Singh was arrested on 29 August 2004 at the Soekarno Hatta Airport on charges of drug trafficking.The Tangerang Court awarded him capital punishment in February 2005, against the prosecutors’ request for 20 years imprisonment.
Indonesia executed four convicted drug traffickers, three of them Nigerians, in the early hours of Friday, leaving the fate of ten others uncertain.
The Africans and an Indonesian man were shot by firing squad during a thunderstorm shortly after midnight on Nusakambangan Island in Central Java, as the government ignored international calls for clemency and pushed ahead with what it considers a war on drugs.
The attorney general said on Wednesday that 14 prisoners, including citizens of India, Pakistan, and Zimbabwe, would be executed this weekend.
India has reached out to Indonesia to save an Indian national from execution. Gurdip Singh, 48, was found guilty by an Indonesian court of trying to smuggle in 300 grams of heroin and was given death penalty in 2005.
An official said on Friday the planned executions would go ahead “in stages” but declined to give a timeframe.
Security was stepped up at the Indonesian embassy in Nigerian capital Abuja on Thursday as protesters gathered to urge Indonesia to halt the executions.

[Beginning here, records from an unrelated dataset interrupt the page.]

/-! ### Events (11) -/

/-- The flags are numbered as R202 numbers them, and a setting of several is the set of their bits. Settings, EVENTS,
EVENT_ENABLE and the EVU's part of a CLEAR (R191, R193 to R196): flags become pending, EVENTS returns those pending before
and clears those whose keep bit is 0, levels and code are stored or refused with ARG, ATTN is low exactly while a pending
flag has level ATTN or WAKE_HOST, and a transition at level WAKE_HOST makes one request for the owner-47 hold.
The CAL_ENDED of a CLEAR's abort taken before its clearing is set and then cleared (R192): marked and still in flight, it
is taken with the clearing (log 14). Every other setting in flight stays so, and is taken after the clearing. A refusal's empty payload is the model's choice (log 17). -/
def Obligations.FlagsDriveAttentionAndWakeTheHost : Prop :=
  ([Flag.wakeAccepted, .wakeRefused, .holdExpired, .holdSuspended, .holdResumed, .holdCapped, .holdEvicted,
    .tierChanged, .domainFault, .domainLatched, .demandUnmet, .svcOverrun, .svcAnswerLost, .voltageCeiling,
    .modeChanged, .calEnded].map Flag.bit = List.range 16
  ∧ ∀ (fs : List Flag) (n : Fin 16), (flagsOf fs).getLsbD n.val = true ↔ ∃ f ∈ fs, f.bit = n.val)
  ∧ ((∀ (flags : FlagSet) (s : State), s.held = false →
    let after := s.evu.pending ||| flags
    ∃ t, exec (.flagSetting flags) s = .next t
      ∧ t = { s with evu := { s.evu with pending := after, attnLow := t.evu.attnLow }, handed := t.handed,
                      endedByClear := if flags = 0x8000 then s.endedByClear.tail else s.endedByClear }
      ∧ (t.evu.attnLow = true ↔ ∃ n : Fin 16, after.getLsbD n.val = true ∧ s.evu.levels[n] ≠ .off)
      ∧ ((∃ n : Fin 16, flags.getLsbD n.val = true ∧ s.evu.pending.getLsbD n.val = false
            ∧ s.evu.levels[n] = .wakeHost) →
          t.handed = s.handed.erase (.flagSetting flags) ++ [.owner47Request s.evu.wakeCode])
      ∧ ((∀ n : Fin 16, flags.getLsbD n.val = true → s.evu.pending.getLsbD n.val = true
            ∨ s.evu.levels[n] ≠ .wakeHost) →
          t.handed = s.handed.erase (.flagSetting flags)))
  ∧ (∀ (keep : FlagSet) (s s1 : State) (n : Nat), Takes (.events keep) s n s1 →
    ∃ t, exec (.events keep) s = .next t
      ∧ t = { s1 with
          evu := { s1.evu with pending := s1.evu.pending &&& keep, attnLow := t.evu.attnLow }
          handed := s1.handed ++ [.blockResult n .ok (beBytes 2 s1.evu.pending.toNat)] }
      ∧ (t.evu.attnLow = true ↔ ∃ f : Fin 16, (s1.evu.pending &&& keep).getLsbD f.val = true
          ∧ s1.evu.levels[f] ≠ .off))
  ∧ (∀ (levels : BitVec 128) (code : Byte) (s s1 : State) (n : Nat), Takes (.eventEnable levels code) s n s1 →
    let level := fun (f : Fin 16) => levels.extractLsb' (8 * (15 - f.val)) 8
    ((∃ f : Fin 16, 2 < (level f).toNat) →
      exec (.eventEnable levels code) s = .next (s1.hand (.blockResult n .arg [])))
    ∧ ((∀ f : Fin 16, (level f).toNat ≤ 2) →
      ∃ t, exec (.eventEnable levels code) s = .next t
        ∧ t = { s1 with
            evu := { t.evu with pending := s1.evu.pending, wakeCode := clampCode code }
            handed := s1.handed ++ [.blockResult n .ok
              ((List.finRange 16).map level ++ [BitVec.ofNat 8 (clampCode code).val])] }
        ∧ (∀ f : Fin 16, t.evu.levels[f] =
            if level f = 0 then .off else if level f = 1 then .attn else .wakeHost)
        ∧ (t.evu.attnLow = true ↔ ∃ f : Fin 16, s1.evu.pending.getLsbD f.val = true ∧ level f ≠ 0)))
  ∧ (∀ s s1 : State, TakesPart .clearFlags s s1 →
    let cleared := { s1 with evu := { s1.evu with pending := 0, attnLow := false } }
    let ofClear := (s.ctp.outstanding.find? fun e => e.2.portBlock = some .evu).map fun e => e.1
    (ofClear ∉ s.endedByClear → exec .clearFlags s = .next cleared)
    ∧ (ofClear ∈ s.endedByClear → exec .clearFlags s = .next { cleared with
        endedByClear := s.endedByClear.filter (· ≠ ofClear)
        handed := s.handed.diff (List.replicate (s.endedByClear.count ofClear) (.flagSetting 0x8000))
          ++ (if s1.evu.pending.getLsbD 15 = false ∧ s1.evu.levels[(15 : Fin 16)] = .wakeHost
              then [.owner47Request s1.evu.wakeCode] else []) })))

/-! ### What software reads -/

/-- The status commands answer with what stands when they are taken and change nothing (R74, R78, R104, R136, R162, R168):
each value in the order of its rule and the encoding of R199 and R200, most significant byte first, with the status codes
of R199. A refusal's empty payload is the model's choice (log 17). -/
def Obligations.StatusCommandsReadWhatStands : Prop :=
  (∀ n x : Nat, (beBytes n x).length = n
    ∧ ∀ k, k < n → (beBytes n x)[k]? = some (BitVec.ofNat 8 (x / 256 ^ (n - 1 - k))))
  ∧ ([Status.ok, .idle, .unknown, .framing, .check, .arg, .stale, .notOwner, .full, .ownerLimit, .denied, .mode].map
      statusNumber = List.range 12)
  ∧ (∀ (s s1 : State) (n : Nat), Takes .budgetStatus s n s1 →
    exec .budgetStatus s = .next (s1.hand (.blockResult n .ok
      (beBytes 2 s1.cbu.allowance ++ beBytes 4 s1.cbu.remaining ++ beBytes 4 s1.cbu.fraction
        ++ [BitVec.ofNat 8 s1.cbu.tier.rank, BitVec.ofNat 8 s1.tau.effective.rank, BitVec.ofNat 8 s1.tau.ceiling.rank]
        ++ beBytes 2 s1.cbu.quiescent ++ [BitVec.ofNat 8 s1.cbu.blend] ++ beBytes 2 s1.cbu.tg ++ beBytes 2 s1.cbu.ta
        ++ beBytes 2 s1.cbu.tr
        ++ (match s1.cbu.lastD with | some d => 1 :: beBytes 4 d | none => ([0, 0, 0, 0, 0] : List Byte))
        ++ (match s1.cbu.lastM with | .value m => 1 :: beBytes 4 m | .invalid => ([2, 0, 0, 0, 0] : List Byte) | .absent => ([0, 0, 0, 0, 0] : List Byte))
        ++ (match s1.cbu.lastE with | some e => 1 :: beBytes 4 e | none => ([0, 0, 0, 0, 0] : List Byte))
        ++ beBytes 4 s1.cbu.parkSeconds ++ beBytes 4 s1.cbu.debited))))
  ∧ (∀ (domain : Byte) (s s1 : State) (n : Nat), Takes (.domainStatus domain) s n s1 →
    (11 < domain.toNat → exec (.domainStatus domain) s = .next (s1.hand (.blockResult n .arg [])))
    ∧ ∀ i : Fin 12, domain.toNat = i.val →
      let d := s1.dsc.domains[i]
      let bit := fun (b : Bool) => if b then (1 : Byte) else 0
      exec (.domainStatus domain) s = .next (s1.hand (.blockResult n .ok
        ([(match d.state with
          | .off => 0 | .waking => 1 | .on => 2 | .draining => 3 | .faulted => 4 | .latched => 5 : Byte)]
          ++ beBytes 4 d.attempts ++ [bit d.enable, bit d.runEnable] ++ beBytes 2 d.draw
          ++ [BitVec.ofNat 8 d.settle, BitVec.ofNat 8 d.runDown, bit (s1.dsc.holdDemand.getLsbD i.val),
            bit (s1.dsc.runDemand && d.runEnable), bit s1.dsc.masterOpen]))))
  ∧ (∀ (s s1 : State) (n : Nat), Takes .clockStatus s n s1 →
    exec .clockStatus s = .next (s1.hand (.blockResult n .ok
      ([BitVec.ofNat 8 s1.tmb.day] ++ beBytes 2 s1.tmb.minute
        ++ [BitVec.ofNat 8 s1.tmb.second, (if s1.tmb.unset then 1 else 0 : Byte)]))))
  ∧ (∀ (s s1 : State) (n : Nat), Takes .supplyStatus s n s1 →
    exec .supplyStatus s = .next (s1.hand (.blockResult n .ok
      ((match s1.spm.code with | some v => 1 :: beBytes 4 v | none => ([0, 0, 0, 0, 0] : List Byte))
        ++ [BitVec.ofNat 8 s1.spm.vlow, BitVec.ofNat 8 s1.spm.vcrit, BitVec.ofNat 8 s1.spm.ceiling.rank,
          (if s1.spm.monitor then 1 else 0 : Byte)]
        ++ (match s1.spm.lastRaw with | some x => 1 :: beBytes 4 (BitVec.ofInt 32 x).toNat | none => ([0, 0, 0, 0, 0] : List Byte))
        ++ beBytes 4 (BitVec.ofInt 32 s1.spm.offset).toNat
        ++ (match s1.spm.measured with | some m => 1 :: beBytes 4 m | none => ([2, 0, 0, 0, 0] : List Byte))
        ++ [(match s1.spm.cal with | .never => 0 | .running => 1 | .done => 2 | .failed => 3 | .aborted => 4 : Byte)]
        ++ beBytes 4 s1.spm.calCount))))
  ∧ (∀ (s s1 : State) (n : Nat), Takes .modeStatus s n s1 →
    exec .modeStatus s = .next (s1.hand (.blockResult n .ok
      ([(match s1.mdc.mode with | .run => 0 | .parkPending => 1 | .park => 2 : Byte),
          (if s1.mdc.ign then 1 else 0 : Byte), (if s1.inputs.ign then 1 else 0 : Byte),
          BitVec.ofNat 8 s1.mdc.parkDelay]
        ++ (match s1.mdc.mode, s1.mdc.parkTimer with
          | .parkPending, some u => 1 :: beBytes 4 ((u + 4095999) / 4096000)
          | _, _ => ([0, 0, 0, 0, 0] : List Byte))))))
  ∧ (∀ (source : Byte) (s s1 : State) (n : Nat), Takes (.sourceStatus source) s n s1 →
    (15 < source.toNat → exec (.sourceStatus source) s = .next (s1.hand (.blockResult n .arg [])))
    ∧ ∀ i : Fin 16, source.toNat = i.val →
      let x := s1.wsu.sources[i]
      let bit := fun (b : Bool) => if b then (1 : Byte) else 0
      let holds := fun (enable outside inside : Bool) => bit (enable && (xor outside inside))
      let window := fun (w : ClockWindow) =>
        [bit w.enable, bit w.outside] ++ beBytes 2 w.start ++ beBytes 2 w.stop ++ [BitVec.ofNat 8 w.days.toNat]
      let settings := [bit x.armOnce, bit x.armAlways, BitVec.ofNat 8 x.template.val, bit x.logicAnd]
        ++ window x.winA ++ window x.winB
        ++ [bit x.winT.enable, bit x.winT.outside, BitVec.ofNat 8 x.winT.minTier.rank]
      let judged := [(match x.last with
            | .none => 0 | .accepted => 1 | .coalesced => 2 | .window => 3 | .disarmed => 4 | .limit => 5
            | .full => 6 : Byte),
          holds x.winA.enable x.winA.outside (x.winA.inside s1.tmb),
          holds x.winB.enable x.winB.outside (x.winB.inside s1.tmb),
          holds x.winT.enable x.winT.outside (x.winT.inside s1.tau.effective),
          bit (x.qualifies s1.tmb s1.tau.effective)]
      (∀ k : Fin 8, k.val = i.val →
        let p := s1.wsu.pins[k]
        exec (.sourceStatus source) s = .next (s1.hand (.blockResult n .ok (settings
          ++ [1, bit p.activeHigh, 1, BitVec.ofNat 8 p.debounce,
              (match p.state with | .ready => 0 | .debouncing => 1 | .held => 2 : Byte),
              bit (s1.inputs.wake.getLsbD k.val == p.activeHigh), bit p.timer.isSome]
          ++ judged))))
      ∧ (7 < i.val →
        exec (.sourceStatus source) s = .next (s1.hand (.blockResult n .ok (settings ++ [0, 0, 0, 0] ++ judged)))))
end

“We considered several factors and decided that for now four death row inmates would be executed,” Noor Rachmad, an official at the attorney general’s office, said shortly after Friday’s executions.
Just over a year ago, Indonesia executed 14 prisoners, mostly foreign drugs offenders, causing diplomatic outrage. Rights activists and governments have again called on Indonesia to abolish the death penalty.